Снова нахлынули воспоминания, и я затряс головой, чтобы отогнать их, но они, словно тощие шелудивые псины, тащились следом, вынюхивая следы; преследовали по всему парку, который уже скинул свою золотистую ношу под ноги и серо-черными ветвями загребал промозглый октябрьский ветер; нечто подобное делал и я. За ветром в поле, подумал я, вспомнив, с каким восторгом помчался я тогда на почту — ног под собой не чуя; и с каким ожесточением надписывал конверт ВИЛЬНЮС, РЕДАКЦИЯ, НА КОНКУРС — будто в самом деле запихивал в почтовый ящик того, прежнего Ауримаса, который, помнится, всю дорогу потешался надо мной; поддай дай дай — отзывалось в ушах; за что; за красивые глаза, балда… Это позднее — незабываемое поддай дай, или, быть может, раньше — в детстве; что ж, снова — в школу; я тебе покажу школу; кто такие; те самые — Васька, Юзька да Яська; поддай дай дай; пол-лита, балда; будто мы не знаем, что ты вкалывал на фабрике, целое лето; пол-лита на кино, балда; ну, хиляк, ну-ка давай; дай дай поддай; тоже мне мужик нашелся: стукнул разок этого шкета — и сигает в снег, зубы пересчитывает на лету; пешком по воздуху, эй, хевра; стоит ли руки марать об такого, какой фраер станет с ним связываться — его же соплей перешибешь, квелого такого.

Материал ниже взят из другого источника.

/-- A pending swap whose new set maps work to the die is cancelled with DIE_LOST. [DEDUCED, log entry 132] -/
def State.loseSwap (s : State) (d : Nat) : State :=
  match s.ctl.swap, s.shadow with
  | some w, some c => if c.usesDie d then (s.settleSwap false).completeOwner w.owner { status := .dieLost } else s
  | _, _ => s

/-- Every ring that runs a DUMP_FETCH completes with `o`. -/
def State.endFetches (s : State) (o : Done) : State :=
  s.each (List.range 8) fun s f => s.each (List.range 4) fun s q =>
    match s.runningOp f q with
    | some (.dumpFetch ..) => s.complete f q o
    | _ => s

/-- A DUMP_FETCH that waits for the die's part completes with DIE_LOST, and the part is left out (R482). -/
def State.loseDumpPart (s : State) (d : Nat) : State :=
  match s.obs.dump with
  | some x =>
    if x.waiting.contains d then
      { s with obs := { s.obs with dump := some { x with waiting := x.waiting.filter (· != d) } } }.endFetches { status := .dieLost }
    else s
  | none => s

/-- A compute die's part of R454. -/
def State.loseCompute (s : State) (d : Nat) : State := ((s.discardTo d).markWindow.loseLoad d).loseSwap d

/-- Events already decoded are discarded on port `p` (R455). [DEDUCED, log entry 133] -/
def State.dropQueue (s : State) (p : Nat) : State :=
  let n := (s.port p).path.length + (s.port p).queue.length
  (((s.add (R.ingCntDieDrop p) n).add R.cntDieDiscard n).setPort p { s.port p with path := [], queue := [] }).waterMarks p

/-- A tap of a lost engine: its closed record and the open one, cut short and marked as an error, pass on (R438). -/
def State.loseTap (s : State) (e : Nat) (c : Bool) : State :=
  let t := s.tap e c
  let l := t.closed.toList ++ (if t.filling.entries.isEmpty then [] else [{ t.filling with error := true }])
  (s.setTap e c {}).each l fun s x => s.stage (s.get R.srfTapFunc) (s.get R.srfTapRing) (x.rcd e c)

/-- The trace ring has lost what lay in an MSD: IDLE, with no content, as R470 has it for a loss of class S. [DEDUCED, log entry 133] -/
def State.loseTrace (s : State) : State :=
  if s.obs.trace.sizeMib = 0 then s else (s.set R.dbgTraceStateState traceIdle).setTrace s.obs.trace.cleared

/-- An MSD's part of R455: its engines, its half of the Canvas, every decoded event, and every input spike not yet injected. [DEDUCED, log entry 133] -/
def State.loseMemory (s : State) (d : Nat) : State :=
  let mine := fun (e : Nat) => dieOfEngine e == d
  let s0 := s.each ((List.range 16).filter fun i => mine (i / 2)) fun s i => s.loseTap (i / 2) (i % 2 == 1)
  let c := s0.cv
  let s1 := s0.loseTrace.setCv { c with
    bad := c.bad.filter fun x => x.1 / 2 ^ 24 != d - 2
    entries := c.entries.filter fun x => x.1 / 2 ^ 24 != d - 2
    recent := c.recent.filter fun w => !mine w.engine
    dirty := c.dirty.filter fun t => !mine t.engine
    fits := c.fits.filter fun x => !mine x.1
    spikes := []
    wheel := c.wheel.filter fun x => !mine (x.1 / 2 ^ 19 / 512) }
  let s2 := { s1 with ing := { s1.ing with words := s1.ing.words.filter fun x => !mine x.1 } }
  s2.each (List.range 8) fun s p => s.dropQueue p

/-- A service mode is entered: its event rings start empty (R480). -/
def State.enterMode (s : State) (m : Nat) : State :=
  if s.get R.hifSvcMode = m then s else (s.set R.hifSvcMode m).setErr { s.err with ringSince := s.now }

/-- Die `d` goes offline, and the device enters RECOVERY. -/
def State.takeOffline (s : State) (d : Nat) : State :=
  let s1 := (s.set R.errOfflineDies (setBit (s.get R.errOfflineDies) d true)).enterMode 3
  let s2 := s1.setErr { s1.err with dieResets := SMap.del d s1.err.dieResets }
  (if d < 2 then s2.loseCompute d else s2.loseMemory d).loseDumpPart d

/-! ### Fatal faults (R449, R450) -/

/-- The class of a fatal fault of die `d`: Device-fatal on the IOD, and where no die of the kind would stay online. -/
def State.fatalClass (s : State) (d : Nat) : FaultClass :=
  if d < 4 && (s.dieOff d || !s.dieOff (if d < 2 then 1 - d else 5 - d)) then .dieFatal else .deviceFatal

/-- What a fatal fault does beyond being counted and reported; for a die that is offline already, nothing. -/
def State.applyFatal (s : State) (cls : FaultClass) (source die unit detail : Nat) : State :=
  match cls with
  | .deviceFatal => s.haltDevice source die unit detail
  | .dieFatal => if s.dieOff die then s else s.takeOffline die
  | _ => s

/-! ### The hang snapshot (R478–R481) -/

/-- The source of an expiry on a die. -/
def hangSource (die : Nat) : Nat := if die = dieIod then 0x0E else 0x0D

/-- The fault of an expiry acts. -/
def State.hangActs (s : State) (die unit : Nat) : State :=
  s.applyFatal (s.fatalClass die) (hangSource die) die unit 0

/-- Bytes 0–3 of a unit section: INDEX, KIND, DIE (R481). -/
def unitCode (u : UnitSnap) (die : Nat) : Nat := u.index + 2 ^ 16 * u.kind + 2 ^ 24 * die

/-- The 32 bytes of a queue in a unit section (R481). -/
def queueBytes (x : QueueSnap) : List Byte :=
  leBytes x.queue 2 ++ leBytes x.occupancy 2 ++ leBytes x.held 2 ++ leBytes x.owed 2 ++ leBytes x.head0 8 ++ leBytes x.head1 8
    ++ leBytes (b2n x.valid0 + 2 * b2n x.poison0 + 4 * b2n x.valid1 + 8 * b2n x.poison1) 8
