-- ==== Sys2Proof/Machine/Dispatch.lean ====
section
/-! DEFINITION. One arm per command: exec names the meaning of each. -/

namespace Sys2Proof.Machine

/-- The effect of a command on everything but the queue. [DESIGN CHOICE, log entry 4] -/
def exec (i : Instr) (s : State) : Host.Outcome State Fault Refusal :=
  match i with
  | .nop f q => Sys2Proof.Machine.execNop f q s
  | .loadSet f q img ecc => Sys2Proof.Machine.execLoadSet f q img ecc s
  | .loadSetComplete hits => Sys2Proof.Machine.execLoadSetComplete hits s
  | .swapSet f q => Sys2Proof.Machine.execSwapSet f q s
  | .swapTakesEffect => Sys2Proof.Machine.execSwapTakesEffect s
  | .start f q => Sys2Proof.Machine.execStart f q s
  | .runBegins => Sys2Proof.Machine.execRunBegins s
  | .stop f q => Sys2Proof.Machine.execStop f q s
  | .stopBoundary => Sys2Proof.Machine.execStopBoundary s
  | .cutComplete => Sys2Proof.Machine.execCutComplete s
  | .setPhase f q => Sys2Proof.Machine.execSetPhase f q s
  | .phaseTakesEffect => Sys2Proof.Machine.execPhaseTakesEffect s
  | .readWindow f q => Sys2Proof.Machine.execReadWindow f q s
  | .configure f q => Sys2Proof.Machine.execConfigure f q s
  | .arm f q => Sys2Proof.Machine.execArm f q s
  | .trigger f q => Sys2Proof.Machine.execTrigger f q s
  | .disarm f q => Sys2Proof.Machine.execDisarm f q s
  | .drain f q eccs => Sys2Proof.Machine.execDrain f q eccs s
  | .dumpFetch f q eccs => Sys2Proof.Machine.execDumpFetch f q eccs s
  | .fence f q => Sys2Proof.Machine.execFence f q s
  | .fenceRelease f q => Sys2Proof.Machine.execFenceRelease f q s
  | .surroundings f q m => Sys2Proof.Machine.execSurroundings f q m s
  | .fwUpdate f q img => Sys2Proof.Machine.execFwUpdate f q img s
  | .lpddrWrite f q => Sys2Proof.Machine.execLpddrWrite f q s
  | .operandReadFail f q poisoned => Sys2Proof.Machine.execOperandReadFail f q poisoned s
  | .sqDoorbell f j size v => Sys2Proof.Machine.execSqDoorbell f j size v s
  | .cqDoorbell f j size v => Sys2Proof.Machine.execCqDoorbell f j size v s
  | .streamDoorbell f r size v => Sys2Proof.Machine.execStreamDoorbell f r size v s
  | .urgentStop f size v => Sys2Proof.Machine.execUrgentStop f size v s
  | .descriptorFetch f q res => Sys2Proof.Machine.execDescriptorFetch f q res s
  | .recordStaging parity => Sys2Proof.Machine.execRecordStaging parity s
  | .streamRecordWrite f r ecc => Sys2Proof.Machine.execStreamRecordWrite f r ecc s
  | .streamIrqTimeout f r => Sys2Proof.Machine.execStreamIrqTimeout f r s
  | .ringEnable k f j v => Sys2Proof.Machine.execRingEnable k f j v s
  | .ringDisable f r v => Sys2Proof.Machine.execRingDisable f r v s
  | .lossAck f v => Sys2Proof.Machine.execLossAck f v s
  | .flr f => Sys2Proof.Machine.execFlr f s
  | .i2cAddressMatch => Sys2Proof.Machine.execI2cAddressMatch s
  | .status => Sys2Proof.Machine.execStatus s
  | .i2cStop operand => Sys2Proof.Machine.execI2cStop operand s
  | .regRead off => Sys2Proof.Machine.execRegRead off s
  | .regWrite off v => Sys2Proof.Machine.execRegWrite off v s
  | .dumpInfo => Sys2Proof.Machine.execDumpInfo s
  | .dumpRead off ecc => Sys2Proof.Machine.execDumpRead off ecc s
  | .lifeRead off => Sys2Proof.Machine.execLifeRead off s
  | .registerWrite f sp off size v => Sys2Proof.Machine.execRegisterWrite f sp off size v s
  | .loWrite f sp off v => Sys2Proof.Machine.execLoWrite f sp off v s
  | .hiWrite f sp off v => Sys2Proof.Machine.execHiWrite f sp off v s
  | .loRead f sp off size => Sys2Proof.Machine.execLoRead f sp off size s
  | .rcRead f sp off => Sys2Proof.Machine.execRcRead f sp off s
  | .capLoRead c => Sys2Proof.Machine.execCapLoRead c s
  | .gnssRxRead => Sys2Proof.Machine.execGnssRxRead s
  | .coefDataAccess wr => Sys2Proof.Machine.execCoefDataAccess wr s
  | .lifDataRead => Sys2Proof.Machine.execLifDataRead s
  | .portEnable p => Sys2Proof.Machine.execPortEnable p s
  | .portDisable p => Sys2Proof.Machine.execPortDisable p s
  | .retrain p v => Sys2Proof.Machine.execRetrain p v s
  | .cciGo p v => Sys2Proof.Machine.execCciGo p v s
  | .cciTransactionEnd p nack data => Sys2Proof.Machine.execCciTransactionEnd p nack data s
  | .imuEnable j v => Sys2Proof.Machine.execImuEnable j v s
  | .imuXfer j v => Sys2Proof.Machine.execImuXfer j v s
  | .channelEnable n => Sys2Proof.Machine.execChannelEnable n s
  | .clear r => Sys2Proof.Machine.execClear r s
  | .snap page => Sys2Proof.Machine.execSnap page s
  | .release => Sys2Proof.Machine.execRelease s
  | .softReset key => Sys2Proof.Machine.execSoftReset key s
  | .dieReset v => Sys2Proof.Machine.execDieReset v s
  | .dieResetDone d pass => Sys2Proof.Machine.execDieResetDone d pass s
  | .serviceModeWrite v => Sys2Proof.Machine.execServiceModeWrite v s
  | .step hi => Sys2Proof.Machine.execStep hi s
  | .slew hi => Sys2Proof.Machine.execSlew hi s
  | .timIncrWrite hi => Sys2Proof.Machine.execTimIncrWrite hi s
  | .domainStep x hi => Sys2Proof.Machine.execDomainStep x hi s
  | .domainSlew x hi => Sys2Proof.Machine.execDomainSlew x hi s
  | .switchRequest v => Sys2Proof.Machine.execSwitchRequest v s
  | .domainSwitch => Sys2Proof.Machine.execDomainSwitch s
  | .tpoEnable p v => Sys2Proof.Machine.execTpoEnable p v s
  | .tpoDisable p v => Sys2Proof.Machine.execTpoDisable p v s
  | .tpoEdge p => Sys2Proof.Machine.execTpoEdge p s
  | .macTxDoorbell m v => Sys2Proof.Machine.execMacTxDoorbell m v s
  | .transmitSlot m slot => Sys2Proof.Machine.execTransmitSlot m slot s
  | .ptpFrame m frame => Sys2Proof.Machine.execPtpFrame m frame s
  | .exportDatagram m => Sys2Proof.Machine.execExportDatagram m s
  | .tciEdge c rising held => Sys2Proof.Machine.execTciEdge c rising held s
  | .rebaseEstimate p => Sys2Proof.Machine.execRebaseEstimate p s
  | .firstTripleCommit p => Sys2Proof.Machine.execFirstTripleCommit p s
  | .linkTraining p ok gear loss => Sys2Proof.Machine.execLinkTraining p ok gear loss s
  | .capabilityRead p ack data => Sys2Proof.Machine.execCapabilityRead p ack data s
  | .linkLoss p => Sys2Proof.Machine.execLinkLoss p s
  | .cameraCurrentSample p code => Sys2Proof.Machine.execCameraCurrentSample p code s
  | .longPacket p pkt => Sys2Proof.Machine.execLongPacket p pkt s
  | .rebaseCycle bad => Sys2Proof.Machine.execRebaseCycle bad s
  | .surfaceUpdate e hits parity => Sys2Proof.Machine.execSurfaceUpdate e hits parity s
  | .flowFit e hits => Sys2Proof.Machine.execFlowFit e hits s
  | .staleSweepVisit p x y hits => Sys2Proof.Machine.execStaleSweepVisit p x y hits s
  | .agingWheelScan e hits => Sys2Proof.Machine.execAgingWheelScan e hits s
  | .tapRecordClose e corner => Sys2Proof.Machine.execTapRecordClose e corner s
  | .regionInit p => Sys2Proof.Machine.execRegionInit p s
  | .canvasStaleMark => Sys2Proof.Machine.execCanvasStaleMark s
  | .tickBoundaryMark => Sys2Proof.Machine.execTickBoundaryMark s
  | .commandMessage die parity => Sys2Proof.Machine.execCommandMessage die parity s
  | .tickWorkReady tiles hits => Sys2Proof.Machine.execTickWorkReady tiles hits s
  | .deltaPacket j pass parity hits => Sys2Proof.Machine.execDeltaPacket j pass parity hits s
  | .layerEvaluation l n hits => Sys2Proof.Machine.execLayerEvaluation l n hits s
  | .tickComplete => Sys2Proof.Machine.execTickComplete s
  | .tickCut => Sys2Proof.Machine.execTickCut s
  | .denseDrain => Sys2Proof.Machine.execDenseDrain s
  | .checkSlice hits => Sys2Proof.Machine.execCheckSlice hits s
  | .refreshSlice hits => Sys2Proof.Machine.execRefreshSlice hits s
  | .dppRun die parity hits => Sys2Proof.Machine.execDppRun die parity hits s
  | .inputSpikeInjection e parity hits => Sys2Proof.Machine.execInputSpikeInjection e parity hits s
  | .spikeArrival j parity hits => Sys2Proof.Machine.execSpikeArrival j parity hits s
  | .instantClose c hits => Sys2Proof.Machine.execInstantClose c hits s
  | .stepStart c => Sys2Proof.Machine.execStepStart c s
  | .contextAgeSweep c ix hits => Sys2Proof.Machine.execContextAgeSweep c ix hits s
  | .windowEnd => Sys2Proof.Machine.execWindowEnd s
  | .loomingHandover => Sys2Proof.Machine.execLoomingHandover s
  | .reflexFire parity => Sys2Proof.Machine.execReflexFire parity s
  | .reflexHoldExpiry r => Sys2Proof.Machine.execReflexHoldExpiry r s
  | .fabricHalt => Sys2Proof.Machine.execFabricHalt s
  | .fabricSetChange => Sys2Proof.Machine.execFabricSetChange s
  | .drdyEdge j held => Sys2Proof.Machine.execDrdyEdge j held s
  | .imuReadComplete j data perr => Sys2Proof.Machine.execImuReadComplete j data perr s
  | .encoderTransition e a b held => Sys2Proof.Machine.execEncoderTransition e a b held s
  | .encoderSample e perr => Sys2Proof.Machine.execEncoderSample e perr s
  | .canFrame c sof fr taken perr => Sys2Proof.Machine.execCanFrame c sof fr taken perr s
  | .busOffRecovery c => Sys2Proof.Machine.execBusOffRecovery c s
  | .gnssSentence arrived text => Sys2Proof.Machine.execGnssSentence arrived text s
  | .gnssByte b => Sys2Proof.Machine.execGnssByte b s
  | .resamplerTimeout n perr => Sys2Proof.Machine.execResamplerTimeout n perr s
  | .channelGapRestart n => Sys2Proof.Machine.execChannelGapRestart n s
  | .fusionPass => Sys2Proof.Machine.execFusionPass s
  | .residualReturn id => Sys2Proof.Machine.execResidualReturn id s
  | .shroudSample r acts sense => Sys2Proof.Machine.execShroudSample r acts sense s
  | .estMismatch r => Sys2Proof.Machine.execEstMismatch r s
  | .opStep => Sys2Proof.Machine.execOpStep s
  | .vrCheck d mv => Sys2Proof.Machine.execVrCheck d mv s
  | .capEvaluation => Sys2Proof.Machine.execCapEvaluation s
  | .thermalControl temps => Sys2Proof.Machine.execThermalControl temps s
  | .thermtrip sensor temp => Sys2Proof.Machine.execThermtrip sensor temp s
  | .railMeasure mv => Sys2Proof.Machine.execRailMeasure mv s
  | .idle1Expiry => Sys2Proof.Machine.execIdle1Expiry s
  | .idle2Expiry l12 => Sys2Proof.Machine.execIdle2Expiry l12 s
  | .idle3Expiry => Sys2Proof.Machine.execIdle3Expiry s
  | .reefEntryDone => Sys2Proof.Machine.execReefEntryDone s
  | .wake w => Sys2Proof.Machine.execWake w s
  | .ready mv ddr => Sys2Proof.Machine.execReady mv ddr s
  | .por straps testEn gib => Sys2Proof.Machine.execPor straps testEn gib s
  | .warmReset resetN held => Sys2Proof.Machine.execWarmReset resetN held s
  | .watchdogReset => Sys2Proof.Machine.execWatchdogReset s
  | .scrubVisit m addr shadow hit => Sys2Proof.Machine.execScrubVisit m addr shadow hit s
  | .vejanRetry l => Sys2Proof.Machine.execVejanRetry l s
  | .retrainComplete l => Sys2Proof.Machine.execRetrainComplete l s
  | .retrainTimeout l => Sys2Proof.Machine.execRetrainTimeout l s
  | .halyardHopRetry => Sys2Proof.Machine.execHalyardHopRetry s
  | .progressWatchdogExpiry die unit reasons idleNs => Sys2Proof.Machine.execProgressWatchdogExpiry die unit reasons idleNs s
  | .snapshotCapture die units eccs => Sys2Proof.Machine.execSnapshotCapture die units eccs s
  | .hardwareTrigger k => Sys2Proof.Machine.execHardwareTrigger k s
  | .traceFifoDrain die => Sys2Proof.Machine.execTraceFifoDrain die s
  | .counterExport => Sys2Proof.Machine.execCounterExport s
  | .lifetimeSample => Sys2Proof.Machine.execLifetimeSample s
  | .lifetimeCopyWrite ok => Sys2Proof.Machine.execLifetimeCopyWrite ok s
  | .stepBoundary => Sys2Proof.Machine.execStepBoundary s
  | .canBusError c err => Sys2Proof.Machine.execCanBusError c err s
  | .aonPowerLoss => Sys2Proof.Machine.execAonPowerLoss s
  | .slewIntervalEnd k => Sys2Proof.Machine.execSlewIntervalEnd k s
  | .lpddrWriteDone f q data => Sys2Proof.Machine.execLpddrWriteDone f q data s
  | .fwUpdateDone f q => Sys2Proof.Machine.execFwUpdateDone f q s
  | .imuXferDone j data => Sys2Proof.Machine.execImuXferDone j data s

end Sys2Proof.Machine
end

Что ж, решил я, они делали свое, герои из-за туннеля, а я, хиляк с Крантялиса, свое; jedem das Seine[18]; когда что было, а помню, и почему-то именно сегодня всплыло в памяти; да еще эти сны…
— Алло, Глуоснис, обождите! — услышал я и в страхе замер; я шел по дорожке университетского сквера, занятый своими мыслями и не сразу заметил инспектора отдела кадров, нашего многоопытного попечителя; он шел по той же дорожке на некотором расстоянии и вдруг остановился. Этому-то чего, подумал я и в сердцах пнул подвернувшийся под ногу камешек; неужели опять Раудис; и я сразу сник. Но, к великому моему удивлению, человек этот, чей голос я безусловно узнал, окликнул меня без всякого злого умысла — подошел ко мне, энергично тряхнул за руку, его глаза приветливо блестели за стеклами очков, это опять-таки походило на сон.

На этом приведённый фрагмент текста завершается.